• **The records**:
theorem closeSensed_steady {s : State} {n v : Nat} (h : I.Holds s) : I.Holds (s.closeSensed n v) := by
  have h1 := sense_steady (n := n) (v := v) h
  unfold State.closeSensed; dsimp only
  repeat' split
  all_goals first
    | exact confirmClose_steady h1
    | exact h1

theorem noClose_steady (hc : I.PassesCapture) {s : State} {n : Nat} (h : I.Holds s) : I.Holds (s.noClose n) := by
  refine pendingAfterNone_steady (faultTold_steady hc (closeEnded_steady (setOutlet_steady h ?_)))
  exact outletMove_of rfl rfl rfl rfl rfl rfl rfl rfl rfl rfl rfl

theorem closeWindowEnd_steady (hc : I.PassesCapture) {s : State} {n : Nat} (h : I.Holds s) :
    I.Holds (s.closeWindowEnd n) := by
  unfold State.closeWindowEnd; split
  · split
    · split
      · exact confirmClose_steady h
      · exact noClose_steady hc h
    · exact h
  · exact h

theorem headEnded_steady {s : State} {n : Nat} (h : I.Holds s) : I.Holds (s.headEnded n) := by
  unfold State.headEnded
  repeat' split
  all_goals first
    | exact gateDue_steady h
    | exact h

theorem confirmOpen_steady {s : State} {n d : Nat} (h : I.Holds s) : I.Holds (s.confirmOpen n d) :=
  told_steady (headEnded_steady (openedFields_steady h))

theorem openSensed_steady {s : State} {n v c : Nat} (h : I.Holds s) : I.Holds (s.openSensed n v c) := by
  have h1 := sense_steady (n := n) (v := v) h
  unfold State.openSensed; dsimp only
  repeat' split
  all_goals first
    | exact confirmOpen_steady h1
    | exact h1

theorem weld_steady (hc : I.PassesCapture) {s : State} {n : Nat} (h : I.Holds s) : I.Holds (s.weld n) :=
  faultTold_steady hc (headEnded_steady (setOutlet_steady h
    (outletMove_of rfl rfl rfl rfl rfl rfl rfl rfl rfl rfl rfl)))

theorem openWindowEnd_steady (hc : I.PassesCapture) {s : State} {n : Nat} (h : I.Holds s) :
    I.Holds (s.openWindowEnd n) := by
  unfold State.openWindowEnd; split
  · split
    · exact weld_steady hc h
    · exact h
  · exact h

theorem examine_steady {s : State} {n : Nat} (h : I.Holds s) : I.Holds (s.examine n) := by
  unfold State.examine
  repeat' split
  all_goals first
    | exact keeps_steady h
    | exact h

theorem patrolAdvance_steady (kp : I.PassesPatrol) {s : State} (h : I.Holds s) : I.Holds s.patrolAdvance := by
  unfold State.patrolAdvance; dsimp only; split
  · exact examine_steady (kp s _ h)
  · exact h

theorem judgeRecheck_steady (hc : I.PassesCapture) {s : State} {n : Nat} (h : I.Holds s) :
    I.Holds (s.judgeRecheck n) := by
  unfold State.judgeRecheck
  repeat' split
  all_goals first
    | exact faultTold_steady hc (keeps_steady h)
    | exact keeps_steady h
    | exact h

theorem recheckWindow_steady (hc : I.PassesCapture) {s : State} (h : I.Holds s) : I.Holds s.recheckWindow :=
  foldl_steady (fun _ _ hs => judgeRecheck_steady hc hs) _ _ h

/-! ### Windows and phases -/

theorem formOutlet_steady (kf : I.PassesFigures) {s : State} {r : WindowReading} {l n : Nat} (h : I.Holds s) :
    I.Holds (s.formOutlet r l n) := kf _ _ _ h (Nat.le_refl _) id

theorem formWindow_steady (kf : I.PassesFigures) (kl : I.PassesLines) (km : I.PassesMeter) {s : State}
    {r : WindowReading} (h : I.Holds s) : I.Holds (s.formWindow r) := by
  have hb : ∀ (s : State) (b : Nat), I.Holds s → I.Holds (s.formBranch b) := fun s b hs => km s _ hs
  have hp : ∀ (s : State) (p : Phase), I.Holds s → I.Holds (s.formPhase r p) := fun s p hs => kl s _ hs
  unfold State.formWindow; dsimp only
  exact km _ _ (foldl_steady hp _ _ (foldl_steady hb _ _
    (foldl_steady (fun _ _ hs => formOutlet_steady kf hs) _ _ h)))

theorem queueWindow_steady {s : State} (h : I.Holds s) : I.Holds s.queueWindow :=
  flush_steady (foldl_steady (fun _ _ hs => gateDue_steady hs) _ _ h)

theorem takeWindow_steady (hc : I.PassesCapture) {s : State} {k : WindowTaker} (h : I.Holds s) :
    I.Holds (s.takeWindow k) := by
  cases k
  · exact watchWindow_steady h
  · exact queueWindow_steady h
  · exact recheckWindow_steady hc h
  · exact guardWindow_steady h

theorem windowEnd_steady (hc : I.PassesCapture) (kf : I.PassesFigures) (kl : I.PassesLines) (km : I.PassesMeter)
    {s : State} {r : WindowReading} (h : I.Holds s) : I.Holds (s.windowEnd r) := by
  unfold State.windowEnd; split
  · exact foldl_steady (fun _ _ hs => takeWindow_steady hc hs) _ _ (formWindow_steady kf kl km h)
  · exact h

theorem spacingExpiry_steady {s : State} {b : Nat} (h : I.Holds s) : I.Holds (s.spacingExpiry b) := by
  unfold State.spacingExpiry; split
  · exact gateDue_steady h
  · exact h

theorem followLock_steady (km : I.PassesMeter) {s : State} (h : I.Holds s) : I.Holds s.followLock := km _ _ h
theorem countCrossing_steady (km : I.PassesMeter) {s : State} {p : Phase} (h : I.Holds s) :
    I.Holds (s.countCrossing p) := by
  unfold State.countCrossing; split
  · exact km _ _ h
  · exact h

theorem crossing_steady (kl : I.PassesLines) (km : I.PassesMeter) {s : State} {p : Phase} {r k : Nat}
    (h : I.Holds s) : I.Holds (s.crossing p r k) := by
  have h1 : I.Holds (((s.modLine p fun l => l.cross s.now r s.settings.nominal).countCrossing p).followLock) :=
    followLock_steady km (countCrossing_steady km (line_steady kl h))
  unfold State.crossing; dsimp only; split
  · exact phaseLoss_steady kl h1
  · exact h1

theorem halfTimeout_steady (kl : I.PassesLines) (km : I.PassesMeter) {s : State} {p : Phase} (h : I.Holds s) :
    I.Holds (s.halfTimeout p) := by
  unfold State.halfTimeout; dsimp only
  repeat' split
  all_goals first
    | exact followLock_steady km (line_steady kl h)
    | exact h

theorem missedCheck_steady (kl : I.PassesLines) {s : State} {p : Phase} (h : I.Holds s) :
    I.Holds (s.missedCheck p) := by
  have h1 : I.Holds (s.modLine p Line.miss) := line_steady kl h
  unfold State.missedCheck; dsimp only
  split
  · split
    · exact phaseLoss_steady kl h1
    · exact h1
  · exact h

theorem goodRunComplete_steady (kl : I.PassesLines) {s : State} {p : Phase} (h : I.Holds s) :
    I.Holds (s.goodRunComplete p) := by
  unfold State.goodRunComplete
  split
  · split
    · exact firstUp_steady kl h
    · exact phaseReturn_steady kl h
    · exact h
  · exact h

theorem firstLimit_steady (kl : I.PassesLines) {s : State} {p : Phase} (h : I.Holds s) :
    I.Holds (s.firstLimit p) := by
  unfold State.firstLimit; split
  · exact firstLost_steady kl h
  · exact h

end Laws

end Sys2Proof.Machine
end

• **Problem**:
In the listing above, find the line containing "and phases -/" and the line containing "(h : I.Holds s) : I.Holds (s.crossing". Output them and every line between, exactly, and nothing else.

• **Output of the task**:
/-! ### Windows and phases -/

theorem formOutlet_steady (kf : I.PassesFigures) {s : State} {r : WindowReading} {l n : Nat} (h : I.Holds s) :
    I.Holds (s.formOutlet r l n) := kf _ _ _ h (Nat.le_refl _) id

theorem formWindow_steady (kf : I.PassesFigures) (kl : I.PassesLines) (km : I.PassesMeter) {s : State}
    {r : WindowReading} (h : I.Holds s) : I.Holds (s.formWindow r) := by
  have hb : ∀ (s : State) (b : Nat), I.Holds s → I.Holds (s.formBranch b) := fun s b hs => km s _ hs
  have hp : ∀ (s : State) (p : Phase), I.Holds s → I.Holds (s.formPhase r p) := fun s p hs => kl s _ hs
  unfold State.formWindow; dsimp only
  exact km _ _ (foldl_steady hp _ _ (foldl_steady hb _ _
    (foldl_steady (fun _ _ hs => formOutlet_steady kf hs) _ _ h)))

theorem queueWindow_steady {s : State} (h : I.Holds s) : I.Holds s.queueWindow :=
  flush_steady (foldl_steady (fun _ _ hs => gateDue_steady hs) _ _ h)

theorem takeWindow_steady (hc : I.PassesCapture) {s : State} {k : WindowTaker} (h : I.Holds s) :
    I.Holds (s.takeWindow k) := by
  cases k
  · exact watchWindow_steady h
  · exact queueWindow_steady h
  · exact recheckWindow_steady hc h
  · exact guardWindow_steady h

theorem windowEnd_steady (hc : I.PassesCapture) (kf : I.PassesFigures) (kl : I.PassesLines) (km : I.PassesMeter)
    {s : State} {r : WindowReading} (h : I.Holds s) : I.Holds (s.windowEnd r) := by
  unfold State.windowEnd; split
  · exact foldl_steady (fun _ _ hs => takeWindow_steady hc hs) _ _ (formWindow_steady kf kl km h)
  · exact h

theorem spacingExpiry_steady {s : State} {b : Nat} (h : I.Holds s) : I.Holds (s.spacingExpiry b) := by
  unfold State.spacingExpiry; split
  · exact gateDue_steady h
  · exact h

theorem followLock_steady (km : I.PassesMeter) {s : State} (h : I.Holds s) : I.Holds s.followLock := km _ _ h
theorem countCrossing_steady (km : I.PassesMeter) {s : State} {p : Phase} (h : I.Holds s) :
    I.Holds (s.countCrossing p) := by
  unfold State.countCrossing; split
  · exact km _ _ h
  · exact h

theorem crossing_steady (kl : I.PassesLines) (km : I.PassesMeter) {s : State} {p : Phase} {r k : Nat}
    (h : I.Holds s) : I.Holds (s.crossing p r k) := by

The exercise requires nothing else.